DATA FOR REVIEW section start
-- ==== Sys2Proof/Certificates/Slice0/Obligations.lean ====
section
/-! DEFINITION. The statements for the provers, and the terms they need: instructions grouped by shape, the places and
values of their operands. -/
namespace Sys2Proof.Machine

/-! ## Instructions by shape -/

/-- The forms of a two-operand operation whose destination is an r/m operand or the accumulator (R610). -/
inductive AluForm where
  | rm8R8 (dst : RM Reg8) (r : Reg8)
  | rmR (dst : RM Reg) (r : Reg)
  | rm8Imm8 (dst : RM Reg8) (v : Byte)
  | rmImm (dst : RM Reg) (v : Word)
  | rmImm8 (dst : RM Reg) (v : Byte)
  | alImm8 (v : Byte)
  | eaxImm (v : Word)

/-- The operand size of a form. -/
def AluForm.size (s : State) : AluForm → Sz
  | .rm8R8 .. | .rm8Imm8 .. | .alImm8 .. => .b
  | _ => s.osz

/-- The destination of a form, checked for an access. -/
def AluForm.dst (s : State) (k : Access) : AluForm → M Place
  | .rm8R8 d _ | .rm8Imm8 d _ => place8 k d
  | .rmR d _ | .rmImm d _ | .rmImm8 d _ => place s.osz k d
  | .alImm8 _ => place8 k (.reg .al)
  | .eaxImm _ => place s.osz k (.reg .eax)

/-- The source operand of a form: a register, or an immediate, sign-extended in the 83H group (R205). -/
def AluForm.src (s : State) : AluForm → Word
  | .rm8R8 _ r => s.gpr.read8 r
  | .rmR _ r => s.gpr.read s.osz r
  | .rm8Imm8 _ v | .alImm8 v => v.setWidth 32
  | .rmImm _ v | .eaxImm v => s.osz.trunc v
  | .rmImm8 _ v => s.osz.trunc (v.signExtend 32)

/-- Whether the destination of a form is in memory. -/
def AluForm.isMem : AluForm → Bool
  | .rm8R8 d _ | .rm8Imm8 d _ => d.isMem
  | .rmR d _ | .rmImm d _ | .rmImm8 d _ => d.isMem
  | _ => false

/-- The instruction of an operation and a form (R610). -/
def AluForm.instr : AluForm → AluOp → Instr
  | .rm8R8 d r, .add => .addRm8R8 d r
  | .rm8R8 d r, .or => .orRm8R8 d r
  | .rm8R8 d r, .adc => .adcRm8R8 d r
  | .rm8R8 d r, .sbb => .sbbRm8R8 d r
  | .rm8R8 d r, .and => .andRm8R8 d r
  | .rm8R8 d r, .sub => .subRm8R8 d r
  | .rm8R8 d r, .xor => .xorRm8R8 d r
  | .rm8R8 d r, .cmp => .cmpRm8R8 d r
  | .rmR d r, .add => .addRmR d r
  | .rmR d r, .or => .orRmR d r
  | .rmR d r, .adc => .adcRmR d r
  | .rmR d r, .sbb => .sbbRmR d r
  | .rmR d r, .and => .andRmR d r
  | .rmR d r, .sub => .subRmR d r
  | .rmR d r, .xor => .xorRmR d r
  | .rmR d r, .cmp => .cmpRmR d r
  | .rm8Imm8 d v, .add => .addRm8Imm8 d v
  | .rm8Imm8 d v, .or => .orRm8Imm8 d v
  | .rm8Imm8 d v, .adc => .adcRm8Imm8 d v
  | .rm8Imm8 d v, .sbb => .sbbRm8Imm8 d v
  | .rm8Imm8 d v, .and => .andRm8Imm8 d v
  | .rm8Imm8 d v, .sub => .subRm8Imm8 d v
  | .rm8Imm8 d v, .xor => .xorRm8Imm8 d v
  | .rm8Imm8 d v, .cmp => .cmpRm8Imm8 d v
  | .rmImm d v, .add => .addRmImm d v
  | .rmImm d v, .or => .orRmImm d v
  | .rmImm d v, .adc => .adcRmImm d v
  | .rmImm d v, .sbb => .sbbRmImm d v
  | .rmImm d v, .and => .andRmImm d v
  | .rmImm d v, .sub => .subRmImm d v
  | .rmImm d v, .xor => .xorRmImm d v
  | .rmImm d v, .cmp => .cmpRmImm d v
  | .rmImm8 d v, .add => .addRmImm8 d v
  | .rmImm8 d v, .or => .orRmImm8 d v
  | .rmImm8 d v, .adc => .adcRmImm8 d v
  | .rmImm8 d v, .sbb => .sbbRmImm8 d v
  | .rmImm8 d v, .and => .andRmImm8 d v
  | .rmImm8 d v, .sub => .subRmImm8 d v
  | .rmImm8 d v, .xor => .xorRmImm8 d v
  | .rmImm8 d v, .cmp => .cmpRmImm8 d v
  | .alImm8 v, .add => .addAlImm8 v
  | .alImm8 v, .or => .orAlImm8 v
  | .alImm8 v, .adc => .adcAlImm8 v
  | .alImm8 v, .sbb => .sbbAlImm8 v
  | .alImm8 v, .and => .andAlImm8 v
  | .alImm8 v, .sub => .subAlImm8 v
  | .alImm8 v, .xor => .xorAlImm8 v
  | .alImm8 v, .cmp => .cmpAlImm8 v
  | .eaxImm v, .add => .addEaxImm v
  | .eaxImm v, .or => .orEaxImm v
  | .eaxImm v, .adc => .adcEaxImm v
  | .eaxImm v, .sbb => .sbbEaxImm v
  | .eaxImm v, .and => .andEaxImm v
  | .eaxImm v, .sub => .subEaxImm v
  | .eaxImm v, .xor => .xorEaxImm v
  | .eaxImm v, .cmp => .cmpEaxImm v

/-- TEST in a form that it has (R617). -/
def AluForm.test : AluForm → Option Instr
  | .rm8R8 d r => some (.testRm8R8 d r)
  | .rmR d r => some (.testRmR d r)
  | .rm8Imm8 d v => some (.testRm8Imm8 d v)
  | .rmImm d v => some (.testRmImm d v)
  | .rmImm8 .. => none
  | .alImm8 v => some (.testAlImm8 v)
  | .eaxImm v => some (.testEaxImm v)

/-- `op r8, r/m8` (R610). -/
def AluOp.r8Rm8 : AluOp → Reg8 → RM Reg8 → Instr
  | .add => .addR8Rm8 | .or => .orR8Rm8 | .adc => .adcR8Rm8 | .sbb => .sbbR8Rm8
  | .and => .andR8Rm8 | .sub => .subR8Rm8 | .xor => .xorR8Rm8 | .cmp => .cmpR8Rm8

/-- `op r, r/m` (R610). -/
def AluOp.rRm : AluOp → Reg → RM Reg → Instr
  | .add => .addRRm | .or => .orRRm | .adc => .adcRRm | .sbb => .sbbRRm
  | .and => .andRRm | .sub => .subRRm | .xor => .xorRRm | .cmp => .cmpRRm

/-- How an operation accesses its destination: CMP reads it, the others write it (R616). -/
def AluOp.access (o : AluOp) : Access := if o == .cmp then .read else .write

/-- The state after an operation on a place with a source value, from the state after the operand checks (R611 to R616):
the result stored unless the operation is CMP, the flags, the next instruction. A bitwise operation's AF is a free
value (log 10). -/
def aluDone (o : AluOp) (z : Sz) (p : Place) (b : Word) (s : State) : State :=
  let a := p.value s
  let t := s.used (if o.isLogic then 1 else 0)
  let t := if o == .cmp then t else p.put t (o.result z a b s.eflags.cf)
  (t.withFlags (o.flags z a b (Config.freeBit s.free) s.eflags)).done

/-- The bytes an operation stores to. -/
def aluBytes (o : AluOp) (p : Place) : List Nat := if o == .cmp then [] else p.bytes

/-- The one-operand operations (R618, R619). -/
inductive UnOp where
  | inc | dec | not | neg
  deriving DecidableEq, Repr

/-- The forms of a one-operand operation. -/
inductive UnForm where
  | rm8 (dst : RM Reg8)
  | rm (dst : RM Reg)
  | ofReg (r : Reg)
DATA FOR REVIEW section end
[WHAT THE TASK REQUIRES] Would you please repeat all the entries exactly as written?

[OUTPUT OF THE TASK]
-- ==== Sys2Proof/Certificates/Slice0/Obligations.lean ====
section
/-! DEFINITION. The statements for the provers, and the terms they need: instructions grouped by shape, the places and
values of their operands. -/
namespace Sys2Proof.Machine

/-! ## Instructions by shape -/

/-- The forms of a two-operand operation whose destination is an r/m operand or the accumulator (R610). -/
inductive AluForm where
  | rm8R8 (dst : RM Reg8) (r : Reg8)
  | rmR (dst : RM Reg) (r : Reg)
  | rm8Imm8 (dst : RM Reg8) (v : Byte)
  | rmImm (dst : RM Reg) (v : Word)
  | rmImm8 (dst : RM Reg) (v : Byte)
  | alImm8 (v : Byte)
  | eaxImm (v : Word)

/-- The operand size of a form. -/
def AluForm.size (s : State) : AluForm → Sz
  | .rm8R8 .. | .rm8Imm8 .. | .alImm8 .. => .b
  | _ => s.osz

/-- The destination of a form, checked for an access. -/
def AluForm.dst (s : State) (k : Access) : AluForm → M Place
  | .rm8R8 d _ | .rm8Imm8 d _ => place8 k d
  | .rmR d _ | .rmImm d _ | .rmImm8 d _ => place s.osz k d
  | .alImm8 _ => place8 k (.reg .al)
  | .eaxImm _ => place s.osz k (.reg .eax)

/-- The source operand of a form: a register, or an immediate, sign-extended in the 83H group (R205). -/
def AluForm.src (s : State) : AluForm → Word
  | .rm8R8 _ r => s.gpr.read8 r
  | .rmR _ r => s.gpr.read s.osz r
  | .rm8Imm8 _ v | .alImm8 v => v.setWidth 32
  | .rmImm _ v | .eaxImm v => s.osz.trunc v
  | .rmImm8 _ v => s.osz.trunc (v.signExtend 32)

/-- Whether the destination of a form is in memory. -/
def AluForm.isMem : AluForm → Bool
  | .rm8R8 d _ | .rm8Imm8 d _ => d.isMem
  | .rmR d _ | .rmImm d _ | .rmImm8 d _ => d.isMem
  | _ => false

/-- The instruction of an operation and a form (R610). -/
def AluForm.instr : AluForm → AluOp → Instr
  | .rm8R8 d r, .add => .addRm8R8 d r
  | .rm8R8 d r, .or => .orRm8R8 d r
  | .rm8R8 d r, .adc => .adcRm8R8 d r
  | .rm8R8 d r, .sbb => .sbbRm8R8 d r
  | .rm8R8 d r, .and => .andRm8R8 d r
  | .rm8R8 d r, .sub => .subRm8R8 d r
  | .rm8R8 d r, .xor => .xorRm8R8 d r
  | .rm8R8 d r, .cmp => .cmpRm8R8 d r
  | .rmR d r, .add => .addRmR d r
  | .rmR d r, .or => .orRmR d r
  | .rmR d r, .adc => .adcRmR d r
  | .rmR d r, .sbb => .sbbRmR d r
  | .rmR d r, .and => .andRmR d r
  | .rmR d r, .sub => .subRmR d r
  | .rmR d r, .xor => .xorRmR d r
  | .rmR d r, .cmp => .cmpRmR d r
  | .rm8Imm8 d v, .add => .addRm8Imm8 d v
  | .rm8Imm8 d v, .or => .orRm8Imm8 d v
  | .rm8Imm8 d v, .adc => .adcRm8Imm8 d v
  | .rm8Imm8 d v, .sbb => .sbbRm8Imm8 d v
  | .rm8Imm8 d v, .and => .andRm8Imm8 d v
  | .rm8Imm8 d v, .sub => .subRm8Imm8 d v
  | .rm8Imm8 d v, .xor => .xorRm8Imm8 d v
  | .rm8Imm8 d v, .cmp => .cmpRm8Imm8 d v
  | .rmImm d v, .add => .addRmImm d v
  | .rmImm d v, .or => .orRmImm d v
  | .rmImm d v, .adc => .adcRmImm d v
  | .rmImm d v, .sbb => .sbbRmImm d v
  | .rmImm d v, .and => .andRmImm d v
  | .rmImm d v, .sub => .subRmImm d v
  | .rmImm d v, .xor => .xorRmImm d v
  | .rmImm d v, .cmp => .cmpRmImm d v
  | .rmImm8 d v, .add => .addRmImm8 d v
  | .rmImm8 d v, .or => .orRmImm8 d v
  | .rmImm8 d v, .adc => .adcRmImm8 d v
  | .rmImm8 d v, .sbb => .sbbRmImm8 d v
  | .rmImm8 d v, .and => .andRmImm8 d v
  | .rmImm8 d v, .sub => .subRmImm8 d v
  | .rmImm8 d v, .xor => .xorRmImm8 d v
  | .rmImm8 d v, .cmp => .cmpRmImm8 d v
  | .alImm8 v, .add => .addAlImm8 v
  | .alImm8 v, .or => .orAlImm8 v
  | .alImm8 v, .adc => .adcAlImm8 v
  | .alImm8 v, .sbb => .sbbAlImm8 v
  | .alImm8 v, .and => .andAlImm8 v
  | .alImm8 v, .sub => .subAlImm8 v
  | .alImm8 v, .xor => .xorAlImm8 v
  | .alImm8 v, .cmp => .cmpAlImm8 v
  | .eaxImm v, .add => .addEaxImm v
  | .eaxImm v, .or => .orEaxImm v
  | .eaxImm v, .adc => .adcEaxImm v
  | .eaxImm v, .sbb => .sbbEaxImm v
  | .eaxImm v, .and => .andEaxImm v
  | .eaxImm v, .sub => .subEaxImm v
  | .eaxImm v, .xor => .xorEaxImm v
  | .eaxImm v, .cmp => .cmpEaxImm v

/-- TEST in a form that it has (R617). -/
def AluForm.test : AluForm → Option Instr
  | .rm8R8 d r => some (.testRm8R8 d r)
  | .rmR d r => some (.testRmR d r)
  | .rm8Imm8 d v => some (.testRm8Imm8 d v)
  | .rmImm d v => some (.testRmImm d v)
  | .rmImm8 .. => none
  | .alImm8 v => some (.testAlImm8 v)
  | .eaxImm v => some (.testEaxImm v)

/-- `op r8, r/m8` (R610). -/
def AluOp.r8Rm8 : AluOp → Reg8 → RM Reg8 → Instr
  | .add => .addR8Rm8 | .or => .orR8Rm8 | .adc => .adcR8Rm8 | .sbb => .sbbR8Rm8
  | .and => .andR8Rm8 | .sub => .subR8Rm8 | .xor => .xorR8Rm8 | .cmp => .cmpR8Rm8

/-- `op r, r/m` (R610). -/
def AluOp.rRm : AluOp → Reg → RM Reg → Instr
  | .add => .addRRm | .or => .orRRm | .adc => .adcRRm | .sbb => .sbbRRm
  | .and => .andRRm | .sub => .subRRm | .xor => .xorRRm | .cmp => .cmpRRm

/-- How an operation accesses its destination: CMP reads it, the others write it (R616). -/
def AluOp.access (o : AluOp) : Access := if o == .cmp then .read else .write

/-- The state after an operation on a place with a source value, from the state after the operand checks (R611 to R616):
the result stored unless the operation is CMP, the flags, the next instruction. A bitwise operation's AF is a free
value (log 10). -/
def aluDone (o : AluOp) (z : Sz) (p : Place) (b : Word) (s : State) : State :=
  let a := p.value s
  let t := s.used (if o.isLogic then 1 else 0)
  let t := if o == .cmp then t else p.put t (o.result z a b s.eflags.cf)
  (t.withFlags (o.flags z a b (Config.freeBit s.free) s.eflags)).done

/-- The bytes an operation stores to. -/
def aluBytes (o : AluOp) (p : Place) : List Nat := if o == .cmp then [] else p.bytes

/-- The one-operand operations (R618, R619). -/
inductive UnOp where
  | inc | dec | not | neg
  deriving DecidableEq, Repr

/-- The forms of a one-operand operation. -/
inductive UnForm where
  | rm8 (dst : RM Reg8)
  | rm (dst : RM Reg)
  | ofReg (r : Reg)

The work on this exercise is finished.